Make sure you fill in any place that says `YOUR CODE HERE` or "YOUR ANSWER HERE", as well as your name and collaborators below:

In [None]:
YOUR_ID = "" # Please enter your GT login, e.g., "rvuduc3" or "gtg911x"
COLLABORATORS = [] # list of strings of your collaborators' IDs

In [None]:
import re

RE_CHECK_ID = re.compile (r'''[a-zA-Z]+\d+|[gG][tT][gG]\d+[a-zA-Z]''')
assert RE_CHECK_ID.match (YOUR_ID) is not None

collab_check = [RE_CHECK_ID.match (i) is not None for i in COLLABORATORS]
assert all (collab_check)

del collab_check
del RE_CHECK_ID
del re

**Jupyter / IPython version check.** The following code cell verifies that you are using the correct version of Jupyter/IPython.

In [None]:
import IPython
assert IPython.version_info[0] >= 3, "Your version of IPython is too old, please update it."

# Part 1: SQLite [6 points]

The de facto language for managing relational databases is the Structured Query Language, or SQL ("sequel").

Many commerical and open-source relational data management systems (RDBMS) support SQL. The one we will consider in this class is the simplest, called [sqlite3](https://www.sqlite.org/). It stores the database in a simple file and can be run in a "standalone" mode from the command-line. However, we will, naturally, [invoke it from Python](https://docs.python.org/3/library/sqlite3.html).

With a little luck, you _might_ by the end of this class understand this [xkcd comic on SQL injection attacks](http://xkcd.com/327).

## Getting started

In Python, you _connect_ to an `sqlite3` database by creating a _connection object_.

In [None]:
import sqlite3 as db

# Connect to a database (or create one if it doesn't exist)
conn = db.connect ('example.db')

`sqlite` maintains databases as files; in this example, the name of that file is `example.db`.

> If the named file does not yet exist, connecting to it in this way will create it.

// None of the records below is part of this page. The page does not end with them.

/-- Settles O35: the run ends in the completion's state with another OVR and record. -/
theorem pendingCommandSeesNoAccess : Obligations.PendingCommandSeesNoAccess := by
  intro s t i as rest hp hi h
  obtain ⟨ovr, reads, draws, hr⟩ := runSteps_busy_window hp hi h
  exact ⟨_, hr, sameOperands_withOvrAndRecord .., rfl⟩

/-! ### The pseudo-instructions that write a block (R101) -/

/-- R65, R100: a `wr` on an idle core. -/
theorem runProgram_wr_idle {s : State} {offset : BitVec 10} {l : Location} (hp : s.pend = none)
    (hl : locate (wordIndex offset) = l) (v : Word) (turns : List Agent) (rest : List HostStatement) :
    runProgram (.host :: turns) (.wr offset v :: rest) s = runProgram turns rest (writeIdle l v s) := by
  rw [runProgram_host, statementAccess, performAccess, busWrite_idle hp, hl, remainingProgram]

/-- R101: the four writes of a block, to words `l` of a register, whose writes leave the core idle. -/
theorem runProgram_loadBlock {s : State} {offset : BitVec 10} {l : Fin 4 → Location} (hp : s.pend = none)
    (hl : locate (wordIndex offset) = l 0 ∧ locate (wordIndex (offset + 4)) = l 1 ∧
      locate (wordIndex (offset + 8)) = l 2 ∧ locate (wordIndex (offset + 12)) = l 3)
    (hidle : ∀ j v t, t.pend = none → (writeIdle (l j) v t).pend = none) (b : Block) :
    runProgram (List.replicate 4 .host) (loadBlock offset b) s =
      .next ([], writeIdle (l 3) b.w3 (writeIdle (l 2) b.w2 (writeIdle (l 1) b.w1 (writeIdle (l 0) b.w0 s)))) := by
  obtain ⟨h0, h1, h2, h3⟩ := hl
  have hp1 := hidle 0 b.w0 s hp
  have hp2 := hidle 1 b.w1 _ hp1
  have hp3 := hidle 2 b.w2 _ hp2
  calc runProgram (List.replicate 4 .host) (loadBlock offset b) s
    _ = _ := runProgram_wr_idle hp h0 ..
    _ = _ := runProgram_wr_idle hp1 h1 ..
    _ = _ := runProgram_wr_idle hp2 h2 ..
    _ = _ := runProgram_wr_idle hp3 h3 ..

/-- Settles O37: the four writes replace the four words of the register. -/
theorem loadBlockWritesTheRegister : Obligations.LoadBlockWritesTheRegister := by
  intro s b hp
  refine ⟨?_, ?_, ?_⟩
  · exact runProgram_loadBlock (l := .key) hp (by decide) (fun _ _ _ h => h) b
  · exact runProgram_loadBlock (l := .iv) hp (by decide) (fun _ _ _ h => h) b
  · exact runProgram_loadBlock (l := .din) hp (by decide) (fun _ _ _ h => h) b

end Sys2Proof.Machine
end

section
/-!
The encoding of commands (R90 to R99): the fields of CMD32 as bits, the words the decoder accepts, the words of the
assembler, and the refusals of the meanings (R94, R242).
-/

namespace Sys2Proof.Machine

/-! ### The fields of CMD32 (R91, R92) -/

/-- R92: the word of three fields has them in their places and 0 between them. -/
theorem wordOfFields_eq_append (op : BitVec 6) (rk : BitVec 4) (len : BitVec 8) :
    wordOfFields op rk len = 0#8 ++ len ++ 0#4 ++ rk ++ 0#2 ++ op := by
  ext i hi
  simp only [wordOfFields, BitVec.getElem_or, BitVec.getElem_shiftLeft]
  grind

/-- R91, R92: a word is its three fields in their places, with the bits of RSV between them. -/
theorem word_eq_append_fields (v : Word) :
    v = v.extractLsb' 24 8 ++ lenField v ++ v.extractLsb' 12 4 ++ rkField v ++ v.extractLsb' 6 2 ++ opField v := by
  ext i hi
  simp only [lenField, rkField, opField]
  grind

/-- A concatenation is 0 exactly when both its parts are. -/
theorem append_eq_zero_iff {m n : Nat} {x : BitVec m} {y : BitVec n} : x ++ y = 0 ↔ x = 0 ∧ y = 0 := by
  constructor
  · intro h
    have hx := BitVec.extractLsb'_append_eq_left (a := x) (b := y)
    have hy := BitVec.extractLsb'_append_eq_right (a := x) (b := y)
    rw [h] at hx hy
    exact ⟨by simp [← hx], by simp [← hy]⟩
  · rintro ⟨rfl, rfl⟩
    exact BitVec.zero_append_zero

/-- R92, R96: RSV is 0 exactly when each of its three ranges of bits is. -/
theorem reservedField_eq_zero_iff {v : Word} :
    reservedField v = 0 ↔ v.extractLsb' 24 8 = 0 ∧ v.extractLsb' 12 4 = 0 ∧ v.extractLsb' 6 2 = 0 :=
  append_eq_zero_iff.trans ((and_congr_left' append_eq_zero_iff).trans and_assoc)

/-- R92: a word with RSV = 0 is the word of its fields. -/
theorem wordOfFields_of_reservedField {v : Word} (h : reservedField v = 0) :
    wordOfFields (opField v) (rkField v) (lenField v) = v := by
  obtain ⟨h24, h12, h6⟩ := reservedField_eq_zero_iff.mp h
  have hv := word_eq_append_fields v
  rw [h24, h12, h6] at hv
  exact (wordOfFields_eq_append ..).trans hv.symm

/-- R92: a field is an unsigned integer, read from its bits. -/
theorem toNat_field (v : Word) (start len : Nat) :
    (v.extractLsb' start len).toNat = v.toNat / 2 ^ start % 2 ^ len := by
  rw [BitVec.extractLsb'_toNat, Nat.shiftRight_eq_div_pow]

theorem field_eq_zero_iff {v : Word} {start len : Nat} :
    v.extractLsb' start len = 0 ↔ v.toNat / 2 ^ start % 2 ^ len = 0 := by
  rw [← BitVec.toNat_inj, toNat_field]
  rfl

/-- Settles O4. -/
theorem fieldsAreTheBitsOfTheWord : Obligations.FieldsAreTheBitsOfTheWord := by
  intro v
  have hop := toNat_field v 0 6
  rw [Nat.pow_zero, Nat.div_one] at hop
  have htop : v.toNat / 2 ^ 24 % 2 ^ 8 = v.toNat / 2 ^ 24 := Nat.mod_eq_of_lt (by omega)
  have hrsv := reservedField_eq_zero_iff (v := v)
  rw [field_eq_zero_iff, field_eq_zero_iff, field_eq_zero_iff, htop] at hrsv
  exact ⟨hop, toNat_field v 8 4, toNat_field v 16 8, hrsv, fun h => (wordOfFields_of_reservedField h).symm⟩

/-! ### Decoding and encoding (R93, R98) -/

/-- R98, R242: a word is accepted exactly when every check of the decoder passes. -/
theorem decode_eq_command_iff {v : Word} {i : Instr} :
    decode v = .command i ↔ reservedField v = 0 ∧ instrOfOpcode (opField v) (rkField v) = some i ∧
      roundKeyLegal i (rkField v) = true ∧ lengthReject i (lenField v) = none := by
  unfold decode
  grind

To issue commands to the database, you also need to create a _cursor_.

In [None]:
# Create a 'cursor' for executing commands
c = conn.cursor ()

A cursor tracks the current state of the database, and you will mostly be using the cursor to manipulate or query the database.

## Tables and Basic Queries

The main object of a relational database is a _table_.

Conceptually, your data consists of items and attributes. In a database table, the items are _rows_ and the attributes are _columns_.

For instance, suppose we wish to maintain a database of Georgia Tech students, whose attributes are their names and GT IDs. You might start by creating a table named `Students` to hold this data. You can create the table using the command, [`create table`](https://www.sqlite.org/lang_createtable.html).

In [None]:
c.execute ("create table Students (gtid integer, name text)")

> Note: This command will fail if the table already exists. If you are trying to carry out these exercises from scratch, you may need to remove any existing `example.db` first.

To populate the table with items, you can use the command, [`insert into`](https://www.sqlite.org/lang_insert.html).

In [None]:
c.execute ("insert into Students values (123, 'Vuduc')")
c.execute ("insert into Students values (456, 'Chau')")
c.execute ("insert into Students values (381, 'Bader')")
c.execute ("insert into Students values (991, 'Sokol')")

Given a table, the most common operation is a _query_. The simplest kind of query is called a [`select`](https://www.sqlite.org/lang_select.html).

The following example selects all rows (items) from the `Students` table.

In [None]:
c.execute ("select * from Students")

Conceptually, the database is now in a new state in which you can ask for results of the query. One way to do that is to call `fetchone()` on the cursor object, which will return a tuple corresponding to a row of the table.

This example calls `fetchone()` twice to get the first two query results.

In [None]:
print (c.fetchone ())
print (c.fetchone ())

An alternative to `fetchone()` is `fetchall()`, which will return a list of tuples for all rows, _starting at the cursor_.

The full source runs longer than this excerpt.